A capillary tube of radius 0.6 mm is dipped vertically in a liquid of surface tension `0.04 Nm^(-1) `and relative density 0.8 . Calculate the height of capillary rise if the angle of contact is `15^(@)`.

To solve the problem of calculating the height of capillary rise in a liquid, we will use the formula for capillary rise, which is given by: \[ h = \frac{2T \cos \theta}{\rho g r} \] Where: - \( h \) = height of capillary rise - \( T \) = surface tension of the liquid - \( \theta \) = angle of contact - \( \rho \) = density of the liquid - \( g \) = acceleration due to gravity - \( r \) = radius of the capillary tube ### Step 1: Convert the radius from mm to meters Given the radius \( r = 0.6 \, \text{mm} \): \[ r = 0.6 \, \text{mm} = 0.6 \times 10^{-3} \, \text{m} = 0.0006 \, \text{m} \] ### Step 2: Calculate the density of the liquid The relative density (RD) is given as \( 0.8 \).
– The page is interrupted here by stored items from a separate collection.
-- ==== Sys2Proof/Certificates/Slice0/Obligations.lean ====
section
/-! DEFINITION. The statements for the provers. Helpers in the namespace `Sys2Proof.Claims` write a rule's arithmetic a second
time, in other terms than the model's. -/

namespace Sys2Proof.Claims

open Sys2Proof Sys2Proof.Machine

/-! ## Terms of the statements -/

/-- The result byte of an arithmetic or logic operation, by wrapping arithmetic (42_alu8.md R250 to R273). -/
def aluRes (op : AluOp) (a v : Byte) (cin : Bool) : Byte :=
  match op with
  | .add => a + v
  | .adc => a + v + (if cin then 1 else 0)
  | .sub => a - v
  | .sbc => a - v - (if cin then 1 else 0)
  | .and => a &&& v
  | .xor => a ^^^ v
  | .or => a ||| v
  | .cp => a - v

/-- The flags of the operation: a carry is a sum too big for its width, a borrow a minuend too small (R250 to R273, R290,
R291). -/
def aluFlags (op : AluOp) (a v : Byte) (cin : Bool) : Flags :=
  let z := decide (aluRes op a v cin = 0)
  let x := a.toNat
  let y := v.toNat
  let i := if cin then 1 else 0
  match op with
  | .add => { z, n := false, h := decide (x % 16 + y % 16 ≥ 16), c := decide (x + y ≥ 256) }
  | .adc => { z, n := false, h := decide (x % 16 + y % 16 + i ≥ 16), c := decide (x + y + i ≥ 256) }
  | .sub => { z, n := true, h := decide (x % 16 < y % 16), c := decide (x < y) }
  | .sbc => { z, n := true, h := decide (x % 16 < y % 16 + i), c := decide (x < y + i) }
  | .and => { z, n := false, h := true, c := false }
  | .xor => { z, n := false, h := false, c := false }
  | .or => { z, n := false, h := false, c := false }
  | .cp => { z, n := true, h := decide (x % 16 < y % 16), c := decide (x < y) }

/-- The state after an operation on A with the byte `v`; CP leaves A. -/
def aluDone (op : AluOp) (v : Byte) (s : State) : State :=
  { s with
    cpu.a := if op = .cp then s.cpu.a else aluRes op s.cpu.a v s.cpu.flags.c
    cpu.flags := aluFlags op s.cpu.a v s.cpu.flags.c }

/-- A rotate or shift by the bit-vector operations: the result and the bit that falls out (44_rotate_shift_bit.md R340 to
R347). -/
def rotRes (op : RotOp) (v : Byte) (cin : Bool) : Byte × Bool :=
  match op with
  | .rlc => (v.rotateLeft 1, v.msb)
  | .rrc => (v.rotateRight 1, v.getLsbD 0)
  | .rl => ((v <<< 1) ||| (if cin then 0x01 else 0x00), v.msb)
  | .rr => ((v >>> 1) ||| (if cin then 0x80 else 0x00), v.getLsbD 0)
  | .sla => (v <<< 1, v.msb)
  | .sra => (v.sshiftRight 1, v.getLsbD 0)
  | .swap => (v.rotateLeft 4, false)
  | .srl => (v >>> 1, v.getLsbD 0)

/-- The flags of an extended rotate or shift (R314 to R329). -/
def rotF (r : Byte × Bool) : Flags := { z := decide (r.1 = 0), n := false, h := false, c := r.2 }

/-- A two-digit decimal number as a byte with one digit in each half. -/
def bcd (n : Nat) : Byte := BitVec.ofNat 8 (n / 10 * 16 + n % 10)

/-- A byte pushed by an access: sp moves down, a machine cycle passes, the byte is written (00_scope.md R13, R17). -/
def pushed (v : Byte) (s : State) : State :=
  busWrite (s.cpu.sp - 1) v (cycle { s with cpu.sp := s.cpu.sp - 1 })

/-- A word pushed, high byte first (R17). -/
def pushed16 (v : Word) (s : State) : State := pushed (lo v) (pushed (hi v) s)

/-- The word that two pops read and the state they leave: the low byte at sp, the high byte at sp + 1 (R17). -/
def popped16 (s : State) : Word × State :=
  let u := cycle s
  let t := cycle { u with cpu.sp := s.cpu.sp + 1 }
  (word (busRead t (s.cpu.sp + 1)) (busRead u s.cpu.sp), { t with cpu.sp := s.cpu.sp + 2 })

/-- The undefined opcodes and their instructions (46_system.md R376). -/
def illegals : List (Byte × Instr) :=
  [ (0xD3, .illegalD3), (0xDB, .illegalDB), (0xDD, .illegalDD), (0xE3, .illegalE3), (0xE4, .illegalE4),
    (0xEB, .illegalEB), (0xEC, .illegalEC), (0xED, .illegalED), (0xF4, .illegalF4), (0xFC, .illegalFC),
    (0xFD, .illegalFD) ]

/-- The instruction stores to the byte at HL: `LD (HL),r`, `LD (HL),n`, the post-increment and post-decrement stores, and the
read-modify-write forms with operand (HL). -/
def storesAtHL (i : Instr) : Prop :=
  (∃ r, i = ldRow .atHL (.reg r)) ∨ (∃ n, i = .ldMHLn n) ∨ i = .ldMHLIncA ∨ i = .ldMHLDecA ∨ i = .incMHL ∨ i = .decMHL ∨
    (∃ op, i = rotRow op .atHL) ∨ (∃ k, i = resRow k .atHL) ∨ (∃ k, i = setRow k .atHL) ∨
    (∃ op2, i = .prefixCB op2 ∧ op2.toNat % 8 = 6 ∧ op2.toNat / 64 ≠ 1)

/-- The instruction pushes two bytes in this state. -/
def pushes (i : Instr) (s : State) : Prop :=
  (∃ q, i = pushRow q) ∨ (∃ k, i = rstRow k) ∨ (∃ nn, i = .callnn nn) ∨
    (∃ cc nn, i = callRow cc nn ∧ condHolds cc s.cpu.flags = true)

/-- The addresses an instruction stores to, each computed as its rule computes it. -/
def StoresTo (i : Instr) (s : State) (a : Word) : Prop :=
  (storesAtHL i ∧ a = s.cpu.hl) ∨
  (i = .ldMBCA ∧ a = s.cpu.bc) ∨
  (i = .ldMDEA ∧ a = s.cpu.de) ∨
  (i = .ldMnnA a) ∨
  (i = .ldhMCA ∧ a = highPage s.cpu.c) ∨
  (∃ n, i = .ldhMnA n ∧ a = highPage n) ∨
  (∃ nn, i = .ldMnnSP nn ∧ (a = nn ∨ a = nn + 1)) ∨
  (pushes i s ∧ (a = s.cpu.sp - 1 ∨ a = s.cpu.sp - 2))

/-- First and last address of a region (20_memory.md R81). -/
def regionRange : Region → Nat × Nat
  | .rom => (0x0000, 0x7FFF)
  | .vram => (0x8000, 0x9FFF)
  | .xram => (0xA000, 0xBFFF)
  | .wram0 => (0xC000, 0xCFFF)
  | .wramX => (0xD000, 0xDFFF)
  | .echo => (0xE000, 0xFDFF)
  | .oam => (0xFE00, 0xFE9F)
  | .unusable => (0xFEA0, 0xFEFF)
  | .io => (0xFF00, 0xFF7F)
  | .hram => (0xFF80, 0xFFFE)
  | .ie => (0xFFFF, 0xFFFF)

/-- The unmapped offsets of the I/O window (20_memory.md R118). -/
def unmapped (off : Nat) : Prop :=
  off = 0x03 ∨ (0x08 ≤ off ∧ off ≤ 0x0E) ∨ off = 0x15 ∨ off = 0x1F ∨ (0x27 ≤ off ∧ off ≤ 0x2F) ∨ off = 0x4C ∨ off = 0x4E ∨
    off = 0x50 ∨ (0x56 ≤ off ∧ off ≤ 0x67) ∨ (0x6C ≤ off ∧ off ≤ 0x6F) ∨ (0x71 ≤ off ∧ off ≤ 0x7F)

/-- The offsets marked C (R110). -/
def colorOnly (off : Nat) : Prop :=
  off = 0x4D ∨ off = 0x4F ∨ (0x51 ≤ off ∧ off ≤ 0x55) ∨ (0x68 ≤ off ∧ off ≤ 0x6B) ∨ off = 0x70

/-- The I/O address of an offset. -/
def ioAddr (off : Nat) : Word := BitVec.ofNat 16 (0xFF00 + off)

/-- The selected divider bit falls when four ticks are added (61_timer_and_sound.md R462): the bits below it and the bit itself
carry out. -/
def fallsInFour (b : Nat) (d : Word) : Prop := d.toNat % 2 ^ (b + 1) + 4 ≥ 2 ^ (b + 1)

/-- The divider bit of each select code (R462). -/
def selectedBit (code : Nat) : Nat := if code = 0 then 9 else if code = 1 then 3 else if code = 2 then 5 else 7

/-- The position in a frame, in dots (62_boundary_units.md R555). -/
def framePos (p : Ppu) : Nat := p.ly * 456 + p.dot

/-- The scanline machine over machine cycles at Normal speed, four ticks each (R550). -/
def ppuCycles : Nat → Ppu → Ppu
  | 0, p => p
  | n + 1, p => ppuCycles n (p.advance 4).1

/-- One length clock (61_timer_and_sound.md R501): the counter after it and the enable flag after it. -/
def lengthAfter (nrk4 : Byte) (length : Nat) (enabled : Bool) : Nat × Bool :=
  if nrk4.getLsbD 6 = true ∧ 0 < length then (length - 1, enabled && decide (length ≠ 1)) else (length, enabled)

/-- One envelope clock (R504): volume and timer before and after it. -/
def EnvelopeMoves (env : Envelope) (volume timer volume' timer' : BitVec 4) : Prop :=
  (env.period = 0 → volume' = volume ∧ timer' = timer) ∧
  (env.period ≠ 0 → 2 ≤ timer.toNat → volume' = volume ∧ timer'.toNat = timer.toNat - 1) ∧
  (env.period ≠ 0 → timer.toNat ≤ 1 → timer'.toNat = env.period.toNat ∧
    volume'.toNat = if env.up then min 15 (volume.toNat + 1) else volume.toNat - 1)

/-- A sweep calculation as a number (R503), from the shadow and NR10. -/
def swept (shadow : Nat) (nr10 : Byte) : Nat :=
  if nr10.getLsbD 3 then shadow - shadow / 2 ^ (nr10.toNat % 8) else shadow + shadow / 2 ^ (nr10.toNat % 8)

/-- A period field of an envelope or a sweep, where 0 counts as 8 (R490). -/
def periodOr8 (n : Nat) : Nat := if n = 0 then 8 else n

/-- One sweep clock (R502) on the sweep `w`, the registers `r` and the enable flag `on` of channel 1 gives `w'`, `r'`, `on'`: the
timer counts down; when it reaches 0 it reloads, and with the sweep enabled and a period other than 0 the new frequency is
computed; above 2047 it disables the channel; else, with a shift other than 0, it is stored and checked once more. -/
def SweepMoves (w : Sweep) (r : SoundRegs) (on : Bool) (w' : Sweep) (r' : SoundRegs) (on' : Bool) : Prop :=
  let period := r.nr10.toNat / 16 % 8
  let shift := r.nr10.toNat % 8
  let new := swept w.shadow.toNat r.nr10
  let acts := w.enabled = true ∧ period ≠ 0
  w'.enabled = w.enabled ∧
  (2 ≤ w.timer.toNat → w'.timer.toNat = w.timer.toNat - 1 ∧ w'.shadow = w.shadow ∧ r' = r ∧ on' = on) ∧
  (w.timer.toNat ≤ 1 →
    w'.timer.toNat = periodOr8 period ∧
    (¬ acts → w'.shadow = w.shadow ∧ r' = r ∧ on' = on) ∧
    (acts → new > 2047 → w'.shadow = w.shadow ∧ r' = r ∧ on' = false) ∧
    (acts → new ≤ 2047 → shift = 0 → w'.shadow = w.shadow ∧ r' = r ∧ on' = on) ∧
    (acts → new ≤ 2047 → shift ≠ 0 →
      w'.shadow.toNat = new ∧ r' = { r with nr13 := r'.nr13, nr14 := r'.nr14 } ∧ r'.nr13.toNat = new % 256 ∧
      r'.nr14.toNat = r.nr14.toNat / 8 * 8 + new / 256 ∧ on' = (on && decide (swept new r.nr10 ≤ 2047))))

/-- The clock's time in seconds. -/
def clockSeconds (k : Clock) : Nat :=
  ((k.day.toNat * 24 + k.hours.toNat) * 60 + k.minutes.toNat) * 60 + k.seconds.toNat

/-- A clock in range (62_boundary_units.md R565). -/
def clockInRange (k : Clock) : Prop := k.seconds.toNat < 60 ∧ k.minutes.toNat < 60 ∧ k.hours.toNat < 24

end Sys2Proof.Claims

open Sys2Proof Sys2Proof.Machine Sys2Proof.Claims

/-! ## Encoding -/

/-- Words written out from 30_encoding.md R171 to R180 decode to their instructions. -/
def Obligations.DecodesWordsOfTheSpec : Prop :=
  decode [0x78] = .ok (.ldAB, []) ∧
  decode [0x3E, 0x7F] = .ok (.ldAn 0x7F, []) ∧
  decode [0x21, 0x00, 0xC0] = .ok (.ldHLnn 0xC000, []) ∧
  decode [0x3C] = .ok (.incA, []) ∧
  decode [0x86] = .ok (.addAMHL, []) ∧
  decode [0x39] = .ok (.addHLSP, []) ∧
  decode [0xCB, 0x37] = .ok (.swapA, []) ∧
  decode [0xCB, 0x7E] = .ok (.bit7MHL, []) ∧
  decode [0xDC, 0x34, 0x12] = .ok (.callCnn 0x1234, []) ∧
  decode [0x10, 0x00] = .ok (.stop, [0x00]) ∧
  decode [0xDD] = .ok (.illegalDD, [])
The density of water is approximately \( 1000 \, \text{kg/m}^3 \). Therefore, the density of the liquid \( \rho \) can be calculated as: \[ \rho = \text{RD} \times \text{density of water} = 0.8 \times 1000 \, \text{kg/m}^3 = 800 \, \text{kg/m}^3 \] ### Step 3: Substitute the values into the formula Now we can substitute the known values into the capillary rise formula. The surface tension \( T = 0.04 \, \text{N/m} \), the angle \( \theta = 15^\circ \), and \( g = 9.8 \, \text{m/s}^2 \). First, calculate \( \cos \theta \): \[ \cos 15^\circ \approx 0.9659 \] Now substitute all values into the formula: \[ h = \frac{2 \times 0.04 \times 0.9659}{800 \times 9.8 \times 0.0006} \] ### Step 4: Calculate the height \( h \) Calculating the numerator: \[ 2 \times 0.04 \times 0.9659 \approx 0.077168 \] Calculating the denominator: \[ 800 \times 9.8 \times 0.0006 \approx 4.704 \] Now, substituting these values into the formula for \( h \): \[ h = \frac{0.077168}{4.704} \approx 0.0164 \, \text{m} \] ### Final Answer The height of the capillary rise is approximately: \[ h \approx 0.0164 \, \text{m} \text{ or } 16.4 \, \text{mm} \] ---